Carol and Robert Gliemmo challenged the law's constitutionality after suing St. Francis Hospital and emergency room physician Mark Cousineau, according to court documents. The couple claimed that on April 22, 2007, Carol Gliemmo felt "snapping in her head," and by ambulance was taken to St. Francis, where she was diagnosed with high blood pressure. She was released from the hospital after her blood pressure dropped and she felt better, but two days later her family doctor ordered a scan that disclosed a brain hemorrhage, which left her paralyzed.

The Gliemmos alleged the doctor was negligent; the defendants sought to have the suit dismissed under the 2005 tort-reform legislation that requires "clear and convincing evidence that the physician or health care provider's actions showed gross negligence."

The Gliemmos then argued that the legislation is a "special law" that violates the Georgia constitution's uniformity clause, which in part reads, "Laws of a general nature shall have uniform operation throughout this state and no local or special law shall be enacted in any case for which provision has been made in an existing general law."

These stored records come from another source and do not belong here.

-- ==== Sys2Proof/Tests/Slice0.lean ====
section
/-! SUPPORT. Tests: words written out from the encodings of R65 to R74, single steps on small states with
the expected values of spec/95_test_vectors.md (its vector is named), and for every obligation with
hypotheses a state and operands that meet them (witness_<obligation>). -/

namespace Sys2Proof.Tests

open Sys2Proof Sys2Proof.Machine

-- One theorem at a time: a `decide +kernel` waits for every declaration before it, in a thread of its own.
set_option Elab.async false

/-! ### Helpers -/

/-- The default FLT, in which the vectors are given. -/
abbrev b32 : FltFormat := FltFormat.binary32

/-- The value of a binary32 pattern. -/
abbrev f32 (b : BitVec 32) : Flt := Flt.ofBits32 b

/-- The state an outcome leaves, if it is a next state. -/
def after (o : Host.Outcome State Fault Refusal) : Option State :=
  match o with
  | .next t => some t
  | _ => none

/-- The reference configuration REF of 95_test_vectors.md with these slots: SR 1024, DT 2^-10, saw, attack
2^-7, decay 2^-6, sustain 0.5, release 2^-8, glide off, gain 1.0. -/
def ref (vs : List Voice) : State :=
  { State.reset with
    voices := vs
    wave := .saw
    attack := f32 0x3C000000#32
    decay := f32 0x3C800000#32
    sustain := f32 0x3F000000#32
    release := f32 0x3B800000#32
    glide := f32 0#32
    gain := f32 0x3F800000#32
    sr := f32 0x44800000#32
    dt := f32 0x3A800000#32 }

/-- A voice sounding at velocity 1.0 with its key down. -/
def sounding (note : BitVec 7) (f env phase : BitVec 32) : Voice :=
  { note := note, active := true, keyDown := true, gate := true, freqTarget := f32 f,
    freqCurrent := f32 f, env := f32 env, phase := f32 phase, velocity := f32 0x3F800000#32 }

/-- The same after its key went up. -/
def releasing (note : BitVec 7) (f env phase : BitVec 32) : Voice :=
  { sounding note f env phase with keyDown := false, gate := false }

/-- Slot 0 plays A4 (note 69, 440 Hz) at envelope 0.25; slot 1 is free. -/
def playing : State := ref [sounding 69#7 0x43DC0000#32 0x3E800000#32 0#32, Voice.reset]

/-- Both slots play, note 60 at envelope 0.25 and note 64 at 0.125. -/
def full : State :=
  ref [sounding 60#7 0x4382D012#32 0x3E800000#32 0#32, sounding 64#7 0x43A4D054#32 0x3E000000#32 0#32]

/-- The state with one command word sent. -/
def sent (s : State) (w : Word) : State := { s with input := [.command w] }

/-! ### WellFormed refuses an operand outside its field (R81) -/

theorem test_wf_refuses_note_128 : (Instr.noteOn 128 0).wf = false := by decide
theorem test_wf_refuses_vel_128 : (Instr.noteOn 0 128).wf = false := by decide
theorem test_wf_refuses_note_off_128 : (Instr.noteOff 128).wf = false := by decide
theorem test_wf_refuses_wide_wave : (Instr.setWave 4294967296).wf = false := by decide
theorem test_wf_refuses_wide_poly : (Instr.setPoly 4294967296).wf = false := by decide
theorem test_wf_refuses_wide_render : (Instr.render 4294967296).wf = false := by decide

/-! ### Decoding: each constructor from a word written out from R65, R66, R73 (R83, section 2) -/

theorem test_decode_noteOn : decode 0x013C640000000000#64 = .ok (.noteOn 60 100) := by decide
theorem test_decode_noteOn_max : decode 0x017F7F0000000000#64 = .ok (.noteOn 127 127) := by decide
theorem test_decode_noteOff : decode 0x023C000000000000#64 = .ok (.noteOff 60) := by decide
theorem test_decode_sustainPedal : decode 0x0300000000000001#64 = .ok (.sustainPedal true) := by decide
theorem test_decode_setWave : decode 0x10000000FFFFFFFF#64 = .ok (.setWave 4294967295) := by decide
theorem test_decode_setAttack : decode 0x110000003C000000#64 = .ok (.setAttack 0x3C000000#32) := by decide
theorem test_decode_setDecay : decode 0x120000003C800000#64 = .ok (.setDecay 0x3C800000#32) := by decide
theorem test_decode_setSustain : decode 0x130000003F000000#64 = .ok (.setSustain 0x3F000000#32) := by decide
theorem test_decode_setRelease : decode 0x140000003B800000#64 = .ok (.setRelease 0x3B800000#32) := by decide
theorem test_decode_setGlide : decode 0x15000000407A0000#64 = .ok (.setGlide 0x407A0000#32) := by decide
theorem test_decode_setGain : decode 0x160000003F800000#64 = .ok (.setGain 0x3F800000#32) := by decide
theorem test_decode_setPoly : decode 0x1700000000000008#64 = .ok (.setPoly 8) := by decide
theorem test_decode_tick : decode 0x2000000000000000#64 = .ok .tick := by decide
theorem test_decode_render : decode 0x2100000000000064#64 = .ok (.render 100) := by decide

/-- The refused words of section 2. -/
theorem test_decode_refuses_reserved_bits :
    ([0x0180000000000000#64, 0x0100800000000000#64, 0x0100000100000000#64, 0x023C010000000000#64,
      0x0300000000000002#64, 0x10000001FFFFFFFF#64, 0x2000000000000001#64, 0x2100000100000000#64].all
        fun w => decode w = .illegal .reservedBitNonZero) = true := by decide

theorem test_decode_refuses_unassigned :
    ([0x0000000000000000#64, 0x0480000000000000#64, 0x2200000000000000#64, 0xFF00000000000000#64].all
        fun w => decode w = .illegal .unassignedOpcode) = true := by decide

theorem test_encode_noteOn : encode (.noteOn 69 127) = 0x01457F0000000000#64 := by decide
theorem test_encode_sustainPedal : encode (.sustainPedal true) = 0x0300000000000001#64 := by decide
theorem test_encode_render : encode (.render 4294967295) = 0x21000000FFFFFFFF#64 := by decide

/-- R51: NOTE_ON 60, 100 as bytes, least significant first. -/
theorem test_bytes_of_word :
    bytesOfWord 0x013C640000000000#64 = [0#8, 0#8, 0#8, 0#8, 0#8, 0x64#8, 0x3C#8, 0x01#8] := by decide

theorem test_decodeTableWord_noteOn : decodeTableWord 64 0x013C640000000000 = some (.noteOn 60 100) := by decide
theorem test_decodeTableWord_refused : decodeTableWord 64 0x0180000000000000 = none := by decide

/-! ### The assembler (R81 to R83) -/

theorem test_assemble_lines : assemble "NOTE_ON 60, 100\nRENDER 0x64 ; one hundred".toList =
    some [0x013C640000000000#64, 0x2100000000000064#64] := by decide +kernel
theorem test_assemble_floats : assemble "SET_ATTACK -1.0\nSET_GLIDE 3.90625\nSET_GAIN f:0x7FC00000".toList =
    some [0x11000000BF800000#64, 0x15000000407A0000#64, 0x160000007FC00000#64] := by decide +kernel
theorem test_assemble_refuses_outside_fields :
    assembleLine "NOTE_ON 1, 128".toList = none ∧ assembleLine "SUSTAIN_PEDAL 2".toList = none ∧
      assembleLine "RENDER 4294967296".toList = none ∧
      assembleLine "RENDER 4294967295".toList = some [.render 4294967295] := by decide +kernel
theorem test_assemble_refuses_note_128 : assemble "NOTE_ON 128, 1".toList = none := by decide +kernel

/-! ### Numbers (R14, R15, R130, R150) -/

/-- The patterns R10 and R16 give: 0.005, 1e-6 and PI. -/
theorem test_binary32_constants :
    b32.attackDefault = f32 0x3BA3D70A#32 ∧ b32.tauMix = f32 0x3BA3D70A#32 ∧
      b32.glideEps = f32 0x358637BD#32 ∧ b32.pi = f32 0x40490FDB#32 := by decide +kernel
/-- 1/48000 (S8). -/
theorem test_div_rounds : b32.div b32.one (b32.ofNat 48000) = f32 0x37AEC33E#32 := by decide +kernel
/-- E16: a division that overflows. -/
theorem test_div_overflows : b32.div (f32 0x3A800000#32) (f32 1#32) = b32.posInf := by decide +kernel
/-- 1/127 (section 6). -/
theorem test_velscale : VELSCALE b32 1 = f32 0x3C010204#32 := by decide +kernel
/-- Section 5: FREQ 21 is 27.5. -/
theorem test_freq : FREQ b32 21 = f32 0x41DC0000#32 := by decide +kernel
/-- Section 3: the saw and the triangle one step below TWO_PI. -/
theorem test_osc_saw : osc b32 .saw (f32 0x40C90FDA#32) = f32 0x3F7FFFFE#32 := by decide +kernel
theorem test_osc_tri : osc b32 .tri (f32 0x40C90FDA#32) = f32 0xBF7FFFFC#32 := by decide +kernel
/-- Section 3: the phase advance that wraps, from TWO_PI - 0.1. -/
theorem test_phase_wraps :
    wrapPhase b32 (b32.add (f32 0x40C5DCA8#32) (phaseInc b32 (f32 0x44800000#32) (f32 0x43DC0000#32))) =
      f32 0x4026633A#32 := by
  decide +kernel

/-! ### Another FLT (R9, R16, R51, R70): the block in binary64 -/

abbrev b64 : FltFormat := FltFormat.binary64

/-- The constants are those nearest in the format (R10, R16), and so is VELSCALE (R150). -/
theorem test_binary64_constants :
    b64.pi = ⟨false, 0x400921FB54442D18⟩ ∧ b64.twoPi = ⟨false, 0x401921FB54442D18⟩ ∧
      b64.attackDefault = ⟨false, 0x3F747AE147AE147B⟩ ∧ b64.glideEps = ⟨false, 0x3EB0C6F7A0B5ED8D⟩ ∧
      VELSCALE b64 100 = ⟨false, 0x3FE93264C993264D⟩ := by decide +kernel

/-- The exact widening of 0.1, the least denormal, -inf and a NaN. -/
theorem test_binary64_toFLT :
    b64.toFLT 0x3DCCCCCD#32 = ⟨false, 0x3FB99999A0000000⟩ ∧ b64.toFLT 1#32 = ⟨false, 0x36A0000000000000⟩ ∧
      b64.toFLT 0xFF800000#32 = b64.negInf ∧ b64.isNaN (b64.toFLT 0x7FC00000#32) = true := by decide +kernel

/-- The binary32 encoding of 0.1. -/
theorem test_binary64_sample : b64.toBits32 ⟨false, 0x3FB999999999999A⟩ = 0x3DCCCCCD#32 := by decide +kernel

/-- A binary64 block right after RESET(48000, 2). -/
def wide : State :=
  State.restart ⟨b64.ofNat 48000, 2⟩
    { State.reset with cfg := { Config.default with fmt := b64, mixGainInit := b64.one, defaultGain := b64.one } }

theorem test_binary64_reset :
    wide.sr = ⟨false, 0x40E7700000000000⟩ ∧ wide.dt = ⟨false, 0x3EF5D867C3ECE2A5⟩ ∧
      wide.attack = ⟨false, 0x3F747AE147AE147B⟩ := by decide +kernel

theorem test_binary64_setSustain :
    (after (exec (.setSustain 0x3DCCCCCD#32) wide)).map (fun t => t.sustain) =
      some ⟨false, 0x3FB99999A0000000⟩ := by decide +kernel

theorem test_binary64_noteOn :
    (after (exec (.noteOn 69 127) wide)).map (fun t => t.voices.map fun v => v.freqCurrent) =
      some [⟨false, 0x407B800000000000⟩, Flt.zero] := by decide +kernel

/-! ### One step of each command -/

/-- N1, with note 69: slot 0 is claimed, frequency 440, phase and envelope 0. -/
theorem test_noteOn_claims :
    (after (exec (.noteOn 69 127) (ref [Voice.reset, Voice.reset]))).map (fun t => (t.voices, t.cp)) =
      some ([sounding 69#7 0x43DC0000#32 0#32 0#32, Voice.reset], 1) := by decide +kernel

/-- N3: a retrigger keeps the phase and the slot. -/
theorem test_noteOn_retriggers :
    (after (exec (.noteOn 69 64) (ref [sounding 69#7 0x43DC0000#32 0x3F800000#32 0x3FEEC2D4#32, Voice.reset]))).map
        (fun t => t.voices) =
      some [{ sounding 69#7 0x43DC0000#32 0#32 0x3FEEC2D4#32 with velocity := f32 0x3F010204#32 }, Voice.reset] := by
  decide +kernel

/-- Program P3's steal, with note 69: slot 1 (the lower envelope) is taken. -/
theorem test_noteOn_steals_lowest :
    (after (exec (.noteOn 69 127) full)).map (fun t => t.voices.map fun v => v.note) = some [60#7, 69#7] := by
  decide +kernel

/-- N6: a tie goes to slot 0. -/
theorem test_noteOn_tie_takes_first :
    stealIndex b32 [sounding 60#7 0#32 0#32 0#32, sounding 64#7 0#32 0#32 0#32] = 0 := by decide

/-- R156: key and gate go, the envelope stays. -/
theorem test_noteOff_releases :
    (after (exec (.noteOff 69) playing)).map (fun t => t.voices) =
      some [releasing 69#7 0x43DC0000#32 0x3E800000#32 0#32, Voice.reset] := by decide

/-- N9: under the pedal the gate stays. -/
theorem test_noteOff_under_pedal :
    (after (exec (.noteOff 69) { playing with pedal := true })).map
      (fun t => t.voices.map fun v => (v.keyDown, v.gate)) = some [(false, true), (false, false)] := by decide

/-- N10: releasing the pedal clears the gate of the slot whose key is up, and no other. -/
theorem test_sustainPedal_releases :
    (after (exec (.sustainPedal false)
      { ref [{ sounding 60#7 0#32 0#32 0#32 with keyDown := false }, sounding 64#7 0#32 0#32 0#32]
        with pedal := true })).map
      (fun t => (t.pedal, t.voices.map fun v => v.gate)) = some (false, [false, true]) := by decide

/-- N11: a repeated release of the pedal touches no slot. -/
theorem test_sustainPedal_repeated_up :
    (after (exec (.sustainPedal false) (ref [{ sounding 60#7 0#32 0#32 0#32 with keyDown := false }]))).map
      (fun t => t.voices.map fun v => v.gate) = some [true] := by decide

In rejecting that claim, the majority compared the emergency room law to one already held to be constitutional, the Hospital Care for Pregnant Women Act. That legislation requires certain hospitals to care for pregnant women in labor, and prohibits lawsuits except when the person providing treatment "has been grossly negligent."

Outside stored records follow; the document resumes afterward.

/-- What a pending effect does when its sc comes. -/
inductive Act where
  /-- RNGCTR's block advances by n (14 R271) -/
  | rng (n : Nat)
  /-- a MOVT (13 R247) -/
  | special (id : Nat) (v : BitVec 64)
  /-- a scalar register, or a supervisor register -/
  | scalar (sup : Bool) (r : Nat) (v : BitVec 64)
  | pred (p : Nat) (b : Bool)
  | preds (v : BitVec 16)
  /-- the cells of a vector row that the mask names -/
  | cells (row : Nat) (mask : BitVec 64) (v : Row)
  | comps (d : Nat) (v : Row)
  | norm (d : Nat) (v : Word32)
  | flags (f : Flags)
  | accRow (a m : Nat) (v : Row)
  | accFill (a : Nat)
  | latch (k : Nat) (v : Gran)
  | bari (bar : Nat) (scope : BScope) (arr : BitVec 16) (bedw bedh : BitVec 3) (bytes : BitVec 32)
  | savept (item : Nat) (v : BitVec 32)
  /-- a LEASE: pulses, µs and µJ asked for (28 R463) -/
  | lease (pulses us uj : Nat)
  /-- counts into a barrier of the tile, with an error of the barrier's own (09 R174) -/
  | count (bar arr bytes : Nat) (err esub : BitVec 8)
  /-- a stream value under way to a neighbour (11 R215) -/
  | driven
  /-- a static write of the scratchpad; claim says that its claim has still to be checked -/
  | spadWr (a : Nat) (bytes : List Byte) (claim : Bool)
  /-- a vault landing: stratum, bank, physical row, logical row, column, granule (05 R105) -/
  | land (st bk row lrow col g : Nat)
  /-- the sample of a WR: stratum, bank, physical row, column, granule (05 R106) -/
  | sample (st bk row col g : Nat)
  /-- lanes of a gather and their addresses, for a row (10 R183) -/
  | gather (row : Nat) (lanes : List (Nat × Nat))
  /-- member i of a direction load of k members from d at ea, with the members read so far (10 R184) -/
  | lddRead (d k i ea : Nat) (got : List Row)
  /-- granules j and on of a weight-buffer load (10 R185) -/
  | ldwbRead (half : Bool) (ea o n j : Nat)
  | ldwbDone (half : Bool)
  /-- the claim of a local atomic of w bytes, made as a write in its read port sc (10 R186) -/
  | atomClaim (ea w : Nat)
  /-- a local atomic's read (10 R186); the old value goes to a scalar -/
  | atomRead (op : AtOp) (w64 : Bool) (ea : Nat) (x cmp : BitVec 64) (sup : Bool) (r : Nat)
  /-- the local read of an STR (10 R190), for the dynamic access of that number -/
  | strRead (id ea : Nat)
  /-- pass 1 of an operation, with the result and the flags of pass 0 (16 R313) -/
  | pass1 (x : XOp) (c : List Row) (f : Flags)
  /-- a result of the matrix engine, for rows 0 to 63 of an accumulator (16 R314) -/
  | ready (a : Nat) (v : List Row) (f : Flags)
  /-- step i of the running MSEQ (17 R330) -/
  | mseqStep (i : Nat)
  /-- the running MSEQ has completed that many steps, of which this is the last (17 R330, 29 R477; DEDUCED, log entry 30) -/
  | mseqEnd (steps : Nat)
deriving DecidableEq, Repr

/-- A pending effect: the sc in which it takes place, its rank within that sc, the order of issue, and the bundle
address and slot of the operation it belongs to. -/
structure Pend where
  due : Nat
  rank : Nat
  seq : Nat
  addr : Nat
  slot : Nat
  act : Act
deriving DecidableEq, Repr

/-- A side of a data bank or of a parity bank (09 R154). -/
inductive Side where
  | dataRead | dataWrite | parRead | parWrite
deriving DecidableEq, Repr

/-- Who asks a bank's side port for an access: a dynamic access of a tile, or a beat of a copy, by its Shuttle, the copy's
age and the beat's first element, as it reads or as it writes; a remote atomic's write of its old value; the read of a
wait; a line of an overlay load; and an access of a peer module, by its number (09 R158). -/
inductive Req where
  | dyn (n id : Nat)
  | beat (cl age first : Nat) (write : Bool)
  | back (n id : Nat)
  | wait (n : Nat)
  | ovl (n line : Nat)
  | peer (id : Nat)
deriving DecidableEq, Repr

/-- A reserved side: the port sc, the bank or group, what it serves (a granule, or a row for a parity read side),
and its users: the slot of each, with the granule it rebuilds if it is part of a rebuilt read (09 R154-R156). -/
structure Resv where
  sc : Nat
  side : Side
  bank : Nat
  what : Nat
  users : List (Nat × Option Nat)
deriving DecidableEq, Repr

/-- A scratchpad window (09 R162, 23 R392). -/
structure Win where
  shared : Bool
  bar : Nat
  base : Nat
  size : Nat
deriving DecidableEq, Repr

/-- A barrier record (09 R169), with the phase its tile sees and the sc from which it sees each completion that it has not
seen yet (R173). -/
structure Bar where
  err : BitVec 8
  flags : Flags
  lerr : BitVec 8
  lflags : Flags
  scope : BitVec 2
  bedw : BitVec 3
  bedh : BitVec 3
  phase : Bool
  armed : Bool
  lesub : BitVec 8
  esub : BitVec 8
  byteExp : BitVec 32
  byteCnt : BitVec 32
  arrExp : BitVec 16
  arrCnt : BitVec 16
  seen : Bool
  seenAt : List Nat
  /-- the end-of-sc test has been made in this sc, or during this pause (R172) -/
  tested : Bool
deriving DecidableEq, Repr

/-- A bank record, BANKST (04 R84). -/
structure Bank where
  state : BitVec 2
  row : BitVec 12
  aact : BitVec 8
  ard : BitVec 4
  awr : BitVec 6
  apre : BitVec 6
  refrem : BitVec 11
  rkind : Bool
  refdue : BitVec 14
deriving DecidableEq, Repr

/-- The vault's records and registers (04 R79-R92). -/
structure Vault where
  /-- BANKST, key 16 n + b; an unlisted bank is at its reset record -/
  banks : List (Nat × Bank)
  /-- the records as they stood at the end of the sc before: a trap keeps them (R101) -/
  before : List (Nat × Bank)
  /-- while a bundle issues: the stratum of its D0 command and the stratum's records before it (R86, R94) -/
  d0 : Option (Nat × List Bank)
  vwb : Store 64
  vwl : Store 64
  /-- strata that the policy core has marked as service strata (R82) -/
  svcMark : BitVec 4
  /-- mp of each bank's last physical refresh, key 16 n + b, unlisted 0 (R91) -/
  refMp : List (Nat × Nat)
  /-- banks whose refresh issues with its slot group on a later plot pulse of the sc (28 R457) -/
  refLate : List Nat
  /-- the current sc is a frozen sc (R101) -/
  frozen : Bool
  /-- banks whose REFDUE reached 0 in this sc (R92) -/
  expired : List Nat
deriving DecidableEq, Repr

/-- The matrix engine's occupancy (16 R314-R319): first sc in which the array, a half or an accumulator is free. -/
structure Mx where
  array : Nat
  half0 : Nat
  half1 : Nat
  /-- sc in which a weight-buffer load into the half completes -/
  load0 : Nat
  load1 : Nat
  /-- accumulators in flight from MMA, MMAZ, MSEQ and MZERO, key a -/
  flight : List (Nat × Nat)
  /-- accumulators in flight from MWR -/
  moving : List (Nat × Nat)
  mseq : Option MseqRun
  /-- the sc in which the last result of an MSEQ lands (17 R330) -/
  mseqTo : Nat
deriving DecidableEq, Repr

/-- The kinds of dynamic access (10 R187-R190). -/
inductive DynKind where
  | ldr
  | str
  | atom (op : AtOp) (w64 : Bool)
deriving DecidableEq, Repr

/-- A fault that dynamic work has met: cause code, sub-code and the virtual address or the RACE report. -/
structure DynFault where
  cause : BitVec 8
  sub : BitVec 8
  va : BitVec 64
  /-- claim party and granule of a RACE -/
  wp : BitVec 9
deriving DecidableEq, Repr

/-- A dynamic access that has not ended (10 R188). -/
structure Dyn where
  id : Nat
  kind : DynKind
  va : BitVec 64
  /-- the local granule, or the parameter granule of a remote atomic -/
  loc : Nat
  bar : Nat
  sc : Nat
  addr : Nat
  slot : Nat
  /-- acquire of an LDR, release of an STR -/
  order : Option Scope
  /-- the bytes of an STR once its local read is made, those of an LDR once its target has been read -/
  data : Option (List Byte)
  x : BitVec 64
  cmp : BitVec 64
  /-- performed at its target -/
  served : Bool
  flags : Flags
  fault : Option DynFault
deriving DecidableEq, Repr

/-- A value on its way on a stream lane: the sc it is present in, direction and lane, and what it carries (11 R204). -/
structure Flow where
  due : Nat
  dir : Dir
  lane : Nat
  data : BitVec 256
  stamp : BitVec 16
  eos : Bool
  /-- it has arrived at the tile's input -/
  present : Bool
deriving DecidableEq, Repr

Relying on that precedent, the four justices decided the law the Gliemmos challenged also was not an unconstitutional special law "affecting only a limited activity in a specific industry during a limited time frame."

Wrote the majority: "Rather, as with the Hospital Care for Pregnant Women Act, it is a general law because it operates uniformly upon all health care liability claims arising from emergency medical care as provided in the statute.... It is not limited to claims based on a specific type of emergency medical care, and instead, it applies generally to all health care liability actions throughout the state which arise from emergency medical care as set forth in the statute."

Justice Robert Benham disagreed, writing for the minority in his dissent: "The General Assembly's effort to assist health care providers is arbitrary in that an emergency medical technician treating a patient who suffered a heart attack in an ambulance on the way to the emergency room does not receive the benefits of the statute simply because the patient has not yet arrived at the emergency room. The classification is unreasonable in that a physician who treats a patient for an emergency medical condition in an emergency room receives the statute's additional protection while a physician who treats the same condition in his office or on a house call does not."

The law thus "contains an unreasonable and arbitrary classification," which renders it an unconstitutional special law, Benham wrote.

The 2005 legislation was intended to aid hospitals and doctors who faced difficulties in obtaining liability insurance.